Ranjan has an advice for Nepal. He says, “Kathmandu should learn from New Delhi’s headache of frequent state emergency for no good reasons. Governor’s office is widely contested and of no use in India today. I wonder why Nepal needs seven governors—one each for seven states—at all.”
The satisfaction of the Governor to pave ways for the activation of the proclamation is a very subjective topic. The power of the Governor should be used very sparingly when there is a grave situation of law and order, or there is no reasonable option left with the Governor or there is the failure of Constitutional machinery.

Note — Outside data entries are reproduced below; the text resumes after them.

-- ==== Sys2Proof/Tests/Slice0.lean ====
section
/-! SUPPORT. The model's own tests: ill-formed terms refused, words written out from the opcode table decoded, vectors of
spec/95_test_vectors.md, and for each statement with hypotheses a state and operands that meet them. -/

namespace Sys2Proof.Tests

open Sys2Proof.Machine

/-! ## Helpers -/

/-- The word placed at `PC`. -/
def withWord (s : State) (w : Word) : State := s.writeBytes s.pc.toNat (bytesOfWord w)

/-- One fetched instruction. -/
def one (s : State) (w : Word) : Result := executeOne (withWord s w)

def gives (r : Result) (p : State → Bool) : Bool :=
  match r with
  | .next t => p t
  | .fault _ => false
  | .refused _ => false

def faults (r : Result) (f : Fault) : Bool :=
  match r with
  | .next _ => false
  | .fault g => decide (g = f)
  | .refused _ => false

def refuses (r : Result) (q : Refusal) : Bool :=
  match r with
  | .next _ => false
  | .fault _ => false
  | .refused p => decide (p = q)

theorem exists_of_gives {r : Result} {p : State → Bool} (h : gives r p = true) : ∃ t, r = .next t ∧ p t = true := by
  cases r with
  | next t => exact ⟨t, rfl, h⟩
  | fault f => cases h
  | refused q => cases h

theorem eq_of_faults {r : Result} {f : Fault} (h : faults r f = true) : r = .fault f := by
  cases r with
  | next t => cases h
  | fault g => rw [of_decide_eq_true h]
  | refused q => cases h

theorem eq_of_refuses {r : Result} {q : Refusal} (h : refuses r q = true) : r = .refused q := by
  cases r with
  | next t => cases h
  | fault g => cases h
  | refused p => rw [of_decide_eq_true h]

/-- An input with no key, hint, quit or random byte. -/
def inputAt (now : Int) : HostInput where
  now := now
  pkey := none
  hint := .none
  quit := false
  rnd := none

/-- The state with these inputs to come. -/
def fed (s : State) (inputs : List HostInput) : State := { s with host := inputs }

/-- The start of the scheduler vectors: `T_INSTR0 = 2`, `T_TIMER = 20`, `OFFSET_STEP = 1`, `OFFSET_MAX = 3`, `t0 = 0`. -/
def start : State := State.resetWith { Config.default with tInstr0 := 2, tTimer := 20 } 0

/-! ## Ill-formed terms are refused (R83, R84, R86) -/

theorem test_unrec0_full_word : Instr.wellFormed .fullWord (.unrec0 0x0E0) = false ∧
    Instr.wellFormed .fullWord (.unrec0 0x0EE) = false ∧ Instr.wellFormed .fullWord (.unrec0 0x1EE) = true := by decide
theorem test_unrec0_low_byte : Instr.wellFormed .lowByte (.unrec0 0x1E0) = false ∧
    Instr.wellFormed .lowByte (.unrec0 0x1EE) = false ∧ Instr.wellFormed .lowByte (.unrec0 0x1E1) = true := by decide
theorem test_unrec0_low_nibble : Instr.wellFormed .lowNibble (.unrec0 0x120) = false ∧
    Instr.wellFormed .lowNibble (.unrec0 0x12E) = false ∧ Instr.wellFormed .lowNibble (.unrec0 0x123) = true := by decide
theorem test_unrecE_ill_formed : ∀ m, Instr.wellFormed m (.unrecE 2 0x9E) = false ∧
    Instr.wellFormed m (.unrecE 2 0xA1) = false ∧ Instr.wellFormed m (.unrecE 2 0xA2) = true := by
  intro m; cases m <;> decide
theorem test_unrecF_ill_formed :
    ∀ nn ∈ [0x07#8, 0x0A#8, 0x15#8, 0x18#8, 0x1E#8, 0x29#8, 0x33#8, 0x55#8, 0x65#8],
      Instr.wellFormed .fullWord (.unrecF 0 nn) = false := by decide

/-! ## Words written out from the rows of spec/opcode_table.json -/

theorem test_decode_family_0 : decodeWord .fullWord 0x00E0 = .cls ∧ decodeWord .fullWord 0x00EE = .ret ∧
    decodeWord .fullWord 0x01EE = .unrec0 0x1EE ∧ decodeWord .lowByte 0x01EE = .ret ∧
    decodeWord .lowByte 0x01E0 = .cls ∧ decodeWord .lowNibble 0x0000 = .cls ∧ decodeWord .lowNibble 0x012E = .ret := by
  decide
theorem test_decode_nnn : decodeWord .fullWord 0b0001_1010_1011_1100 = .jp 0xABC ∧
    decodeWord .fullWord 0b0010_0100_0000_0001 = .call 0x401 ∧
    decodeWord .fullWord 0b1010_0001_0010_0011 = .ldI 0x123 ∧
    decodeWord .fullWord 0b1011_1111_1110_1101 = .jpV0 0xFED := by decide
theorem test_decode_xnn : decodeWord .fullWord 0b0011_1010_0100_0010 = .seImm 10 0x42 ∧
    decodeWord .fullWord 0b0100_1010_0100_0010 = .sneImm 10 0x42 ∧
    decodeWord .fullWord 0b0110_1111_0101_1100 = .ldImm 15 0x5C ∧
    decodeWord .fullWord 0b0111_0000_1111_1110 = .addImm 0 0xFE ∧
    decodeWord .fullWord 0b1100_0011_0000_1111 = .rnd 3 0x0F := by decide
theorem test_decode_xy : decodeWord .fullWord 0b0101_0001_0010_0000 = .seReg 1 2 ∧
    decodeWord .fullWord 0b0101_0001_0010_0111 = .seReg 1 2 ∧
    decodeWord .fullWord 0b1001_0001_0010_0000 = .sneReg 1 2 ∧
    decodeWord .fullWord 0b1001_0001_0010_1111 = .sneReg 1 2 ∧
    decodeWord .fullWord 0b1101_0011_1110_0101 = .drw 3 14 5 := by decide
theorem test_decode_family_8 : decodeWord .fullWord 0x8120 = .ldReg 1 2 ∧ decodeWord .fullWord 0x8121 = .orReg 1 2 ∧
    decodeWord .fullWord 0x8122 = .andReg 1 2 ∧ decodeWord .fullWord 0x8123 = .xorReg 1 2 ∧
    decodeWord .fullWord 0x8124 = .addReg 1 2 ∧ decodeWord .fullWord 0x8125 = .subReg 1 2 ∧
    decodeWord .fullWord 0x8126 = .shr 1 2 ∧ decodeWord .fullWord 0x812E = .shl 1 2 := by decide
theorem test_decode_family_8_unrecognized :
    decodeWord .fullWord 0x8127 = .unrec8xy7 1 2 ∧ decodeWord .fullWord 0x8128 = .unrec8xy8 1 2 ∧
    decodeWord .fullWord 0x8129 = .unrec8xy9 1 2 ∧ decodeWord .fullWord 0x812A = .unrec8xyA 1 2 ∧
    decodeWord .fullWord 0x812B = .unrec8xyB 1 2 ∧ decodeWord .fullWord 0x812C = .unrec8xyC 1 2 ∧
    decodeWord .fullWord 0x812D = .unrec8xyD 1 2 ∧ decodeWord .fullWord 0x812F = .unrec8xyF 1 2 := by decide
theorem test_decode_family_E : decodeWord .fullWord 0xE29E = .skp 2 ∧ decodeWord .fullWord 0xE2A1 = .sknp 2 ∧
    decodeWord .fullWord 0xE2A2 = .unrecE 2 0xA2 := by decide
theorem test_decode_family_F : decodeWord .fullWord 0xF307 = .ldVxDt 3 ∧ decodeWord .fullWord 0xF30A = .ldVxK 3 ∧
    decodeWord .fullWord 0xF315 = .ldDtVx 3 ∧ decodeWord .fullWord 0xF318 = .ldStVx 3 ∧
    decodeWord .fullWord 0xF31E = .addIVx 3 ∧ decodeWord .fullWord 0xF329 = .ldFVx 3 ∧
    decodeWord .fullWord 0xF333 = .ldBVx 3 ∧ decodeWord .fullWord 0xF355 = .ldMemVx 3 ∧
    decodeWord .fullWord 0xF365 = .ldVxMem 3 ∧ decodeWord .fullWord 0xF3FF = .unrecF 3 0xFF := by decide
theorem test_decode_bytes_rejects_short_lists :
    (match decodeBytes .fullWord [] with | .error .noBytes => true | _ => false) = true ∧
    (match decodeBytes .fullWord [0x00] with | .error .secondByteMissing => true | _ => false) = true := by decide
theorem test_decode_table_word : decodeTableWord 16 0xD015 = some (.drw 0 1 5) ∧
    decodeTableWord 16 0x0000 = some (.unrec0 0x000) := by decide

/-! ## Vectors of spec/95_test_vectors.md §2 -/

/-- V0.1 -/
theorem test_cls : gives (one (State.reset.draw (State.reset.fb.toggle 63 31)) 0x00E0)
    (fun t => t.pc == 0x202 && !t.fb.pixel 63 31 && t.drawn) = true := by decide
/-- V0.3 -/
theorem test_ret : gives (one { State.reset with sp := 1, stack := State.reset.stack.set 0 0x204, pc := 0x300 } 0x00EE)
    (fun t => t.pc == 0x206 && t.sp == 0) = true := by decide
/-- V0.4 -/
theorem test_ret_empty : faults (one (State.reset.setPc 0x300) 0x00EE) (.stackUnderflow 0x300) = true := by decide
/-- V0.5 -/
theorem test_unrec0 : gives (one State.reset 0x0123)
    (fun t => t.pc == 0x202 && decide (t.outputs = [.unrecognized .u0 0x200 0x0123])) = true := by decide
/-- V1.3 -/
theorem test_jp : gives (one State.reset 0x1201) (fun t => t.pc == 0x201) = true := by decide
/-- V2.1 -/
theorem test_call : gives (one (State.reset.setPc 0x20A) 0x2400)
    (fun t => t.pc == 0x400 && t.sp == 1 && t.stackEntry 0 == 0x20A) = true := by decide
/-- V2.3 -/
theorem test_call_full : faults (one { State.reset with sp := 16 } 0x2400) (.stackOverflow 0x200) = true := by decide
/-- V3.1 -/
theorem test_se_imm : gives (one (State.reset.setReg 10 0x42) 0x3A42) (fun t => t.pc == 0x204) = true := by decide
/-- V4.1 -/
theorem test_sne_imm : gives (one (State.reset.setReg 10 0x42) 0x4A42) (fun t => t.pc == 0x202) = true := by decide
/-- V5.3 -/
theorem test_se_reg : gives (one ((State.reset.setReg 1 7).setReg 2 7) 0x5127) (fun t => t.pc == 0x204) = true := by
  decide
/-- V9.3 -/
theorem test_sne_reg : gives (one ((State.reset.setReg 1 1).setReg 2 2) 0x912F) (fun t => t.pc == 0x204) = true := by
  decide
/-- V6.2 -/
theorem test_ld_imm : gives (one State.reset 0x6FFF) (fun t => t.reg 15 == 0xFF && t.pc == 0x202) = true := by decide
/-- V7.2 -/
theorem test_add_imm : gives (one ((State.reset.setReg 10 0x05).setReg 15 0x77) 0x7AFF)
    (fun t => t.reg 10 == 0x04 && t.reg 15 == 0x77) = true := by decide
/-- V8.1 -/
theorem test_ld_reg : gives (one ((State.reset.setReg 1 0x11).setReg 2 0x22) 0x8120)
    (fun t => t.reg 1 == 0x22 && t.reg 2 == 0x22) = true := by decide
/-- V8.2 -/
theorem test_or : gives (one (((State.reset.setReg 1 0xF0).setReg 2 0x0F).setReg 15 0x55) 0x8121)
    (fun t => t.reg 1 == 0xFF && t.reg 15 == 0x55) = true := by decide
/-- V8.3 -/
theorem test_and : gives (one ((State.reset.setReg 1 0xF3).setReg 2 0x3F) 0x8122) (fun t => t.reg 1 == 0x33) = true := by
  decide
/-- V8.4 -/
theorem test_xor : gives (one ((State.reset.setReg 1 0xFF).setReg 2 0x0F) 0x8123) (fun t => t.reg 1 == 0xF0) = true := by
  decide
/-- V8.6 -/
theorem test_add_carry : gives (one ((State.reset.setReg 1 0xFF).setReg 2 0x01) 0x8124)
    (fun t => t.reg 1 == 0x00 && t.reg 15 == 0x01) = true := by decide
/-- V8.8 -/
theorem test_add_flag_wins : gives (one ((State.reset.setReg 15 0xFF).setReg 1 0x02) 0x8F14)
    (fun t => t.reg 15 == 0x01) = true := by decide
/-- V8.11 -/
theorem test_sub_equal : gives (one ((State.reset.setReg 1 0x05).setReg 2 0x05) 0x8125)
    (fun t => t.reg 1 == 0x00 && t.reg 15 == 0x01) = true := by decide
/-- V8.12 -/
theorem test_sub_borrow : gives (one ((State.reset.setReg 1 0x00).setReg 2 0x01) 0x8125)
    (fun t => t.reg 1 == 0xFF && t.reg 15 == 0x00) = true := by decide
/-- V8.15 -/
theorem test_shr : gives (one ((State.reset.setReg 1 0xAA).setReg 2 0x03) 0x8126)
    (fun t => t.reg 1 == 0x01 && t.reg 2 == 0x01 && t.reg 15 == 0x01) = true := by decide
/-- V8.17 -/
theorem test_shr_same : gives (one (State.reset.setReg 1 0x03) 0x8116)
    (fun t => t.reg 1 == 0x01 && t.reg 15 == 0x01) = true := by decide
/-- V8.18 -/
theorem test_shl : gives (one (State.reset.setReg 2 0x81) 0x812E)
    (fun t => t.reg 1 == 0x02 && t.reg 2 == 0x01 && t.reg 15 == 0x01) = true := by decide
/-- V8.20 -/
theorem test_shl_flag : gives (one (State.reset.setReg 2 0x81) 0x8F2E)
    (fun t => t.reg 2 == 0x01 && t.reg 15 == 0x01) = true := by decide
/-- V8.21 -/
theorem test_unrec8xy7 : gives (one ((State.reset.setReg 1 5).setReg 2 3) 0x8127)
    (fun t => t.pc == 0x202 && t.reg 1 == 5 && decide (t.outputs = [.unrecognized .u8 0x200 0x8127])) = true := by decide
/-- VA.2 -/
theorem test_ld_i : gives (one State.reset 0xAFFF) (fun t => t.i == 0xFFF && t.pc == 0x202) = true := by decide
/-- VB.2 -/
theorem test_jp_v0 : gives (one (State.reset.setReg 0 0xFF) 0xBFFF) (fun t => t.pc == 0x10FE) = true := by decide
/-- VC.3: a value an AND with the mask cannot give. -/
theorem test_rnd : gives (one { State.reset with rnd := some 0x05 } 0xC30A) (fun t => t.reg 3 == 0x05) = true := by decide
/-- VD.2 -/
theorem test_drw_collision :
    gives (one ({ ((State.reset.writeByte 0x300 0xFF).setI 0x300) with
        fb := (blitPixels (rowPixels 5 3 0xFF) State.reset.fb false).1 }.setReg 0 5 |>.setReg 1 3) 0xD011)
      (fun t => t.reg 15 == 1 && !t.fb.pixel 5 3 && !t.fb.pixel 12 3 && t.drawn) = true := by decide
/-- VD.9 -/
theorem test_drw_reads_first : gives (one (((State.reset.writeByte 0x300 0x80).setI 0x300).setReg 15 2) 0xDFF1)
    (fun t => t.reg 15 == 0 && t.fb.pixel 2 2 && !t.fb.pixel 3 2) = true := by decide
/-- VE.1, VE.3 -/
theorem test_skp : gives (one ({ State.reset with key := some 5 }.setReg 2 5) 0xE29E) (fun t => t.pc == 0x204) = true ∧
    gives (one ({ State.reset with key := some 0 }.setReg 2 0x10) 0xE29E) (fun t => t.pc == 0x202) = true := by decide
/-- VE.4, VE.5 -/
theorem test_sknp : gives (one State.reset 0xE2A1) (fun t => t.pc == 0x204) = true ∧
    gives (one ({ State.reset with key := some 5 }.setReg 2 5) 0xE2A1) (fun t => t.pc == 0x202) = true := by decide
/-- VE.6 -/
theorem test_unrecE : gives (one State.reset 0xE2A2)
    (fun t => t.pc == 0x200 && decide (t.outputs = [.unrecognized .uE 0x200 0xE2A2])) = true := by decide
/-- VF.1 -/
theorem test_ld_vx_dt : gives (one (State.reset.setDt 0x3C) 0xF307) (fun t => t.reg 3 == 0x3C && t.pc == 0x202) = true := by
  decide
/-- VF.2, VF.3 -/
theorem test_ld_vx_k : gives (one State.reset 0xF10A) (fun t => t.pc == 0x200) = true ∧
    gives (one { State.reset with key := some 10 } 0xF10A) (fun t => t.reg 1 == 10 && t.pc == 0x202) = true := by decide
/-- VF.4 -/
theorem test_ld_dt_vx : gives (one (State.reset.setReg 0 3) 0xF015) (fun t => t.dt == 3 && t.pc == 0x202) = true := by
  decide
/-- VF.5 -/
theorem test_ld_st_vx : gives (one (State.reset.setReg 4 1) 0xF418) (fun t => t.st == 1 && !t.audio) = true := by decide
/-- VF.7 -/
theorem test_add_i_vx : gives (one ((State.reset.setI 0xFFFF).setReg 0 2) 0xF01E) (fun t => t.i == 1) = true := by decide
/-- VF.9 -/
theorem test_ld_f_vx : gives (one (State.reset.setReg 5 0x10) 0xF529) (fun t => t.i == 0x0A0) = true := by decide
/-- VF.10 -/
theorem test_ld_b_vx : gives (one ((State.reset.setI 0x300).setReg 3 0xEA) 0xF333)
    (fun t => t.readByte 0x300 == 2 && t.readByte 0x301 == 3 && t.readByte 0x302 == 4) = true := by decide
/-- VF.14 -/
theorem test_ld_mem_vx : gives (one ((State.reset.setI 0xFF0).setReg 15 0xAB) 0xFF55)
    (fun t => t.readByte 0xFFF == 0xAB && t.i == 0xFF0) = true := by decide
/-- VF.15 -/
theorem test_ld_mem_vx_beyond : faults (one (State.reset.setI 0xFF1) 0xFF55) (.memOutOfRange 0x1000) = true := by decide
/-- VF.16 -/
theorem test_ld_vx_mem : gives (one ((State.reset.writeBytes 0x300 [2, 3, 4]).setI 0x300) 0xF265)
    (fun t => t.reg 0 == 2 && t.reg 1 == 3 && t.reg 2 == 4 && t.reg 3 == 0 && t.i == 0x300) = true := by decide
/-- VF.18 -/
theorem test_unrecF : gives (one State.reset 0xF0FF)
    (fun t => t.pc == 0x200 && decide (t.outputs = [.unrecognized .uF 0x200 0xF0FF])) = true := by decide

/-! ## Vectors of §3 -/

/-- O3, O4, O5 -/
theorem test_adjust : adjustOffset start.cfg 3 .slower = 3 ∧ adjustOffset start.cfg 2 .faster = 1 ∧
    adjustOffset start.cfg 0 .faster = 0 := by decide
/-- T3, T4 -/
theorem test_timer_tick : ({ start with st := 1 }.timerTick.st = 0 ∧ { start with st := 1 }.timerTick.audio = true) ∧
    { start with st := 0, audio := true }.timerTick.audio = false := by decide
/-- S6 -/
theorem test_instruction_before_tick : gives (step (fed (withWord (start.setDt 5) 0xF007) [inputAt 20]))
    (fun t => t.reg 0 == 5 && t.dt == 4 && t.clkI == 2 && t.clkT == 20) = true := by decide
/-- S8 -/
theorem test_no_fire : gives (step (fed (withWord start 0x6005) [{ inputAt 1 with pkey := some 4, hint := .slower }]))
    (fun t => t.key == some 4 && t.offset == 1 && t.pc == 0x200) = true := by decide
/-- S11 -/
theorem test_quit : gives (step (fed (withWord start 0x6005) [{ inputAt 2 with quit := true }]))
    (fun t => t.reg 0 == 5 && decide (t.run = .terminated) && t.pc == 0x202) = true := by decide
/-- S12 -/
theorem test_fault_ends_iteration :
    gives (step (fed (withWord { start with st := 3 } 0x00EE) [{ inputAt 20 with pkey := some 4 }]))
      (fun t => decide (t.run = .faulted (.stackUnderflow 0x200)) && t.st == 3 && t.clkT == 0 && t.key == none &&
        t.clkI == 2) = true := by decide
/-- The first instruction after reset is the placed one. -/
theorem test_with_fetch_word : gives (step (State.reset.withFetchWord 16 0x6A5C))
    (fun t => t.reg 10 == 0x5C && t.pc == 0x202) = true := by decide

The governor of Nepali states should not act at the whims and fancies of the Central government and the touchstone for the democratically elected government should be the floor test in the State Assembly not in the Governor’s office. Noted, the Presidential rule was imposed in Rajasthan, Karnataka and many other states of India without giving option for floor test in the Assembly.
The authors are LLM (Constitutional Law) students at Uttaranchal University, Dehradun, India.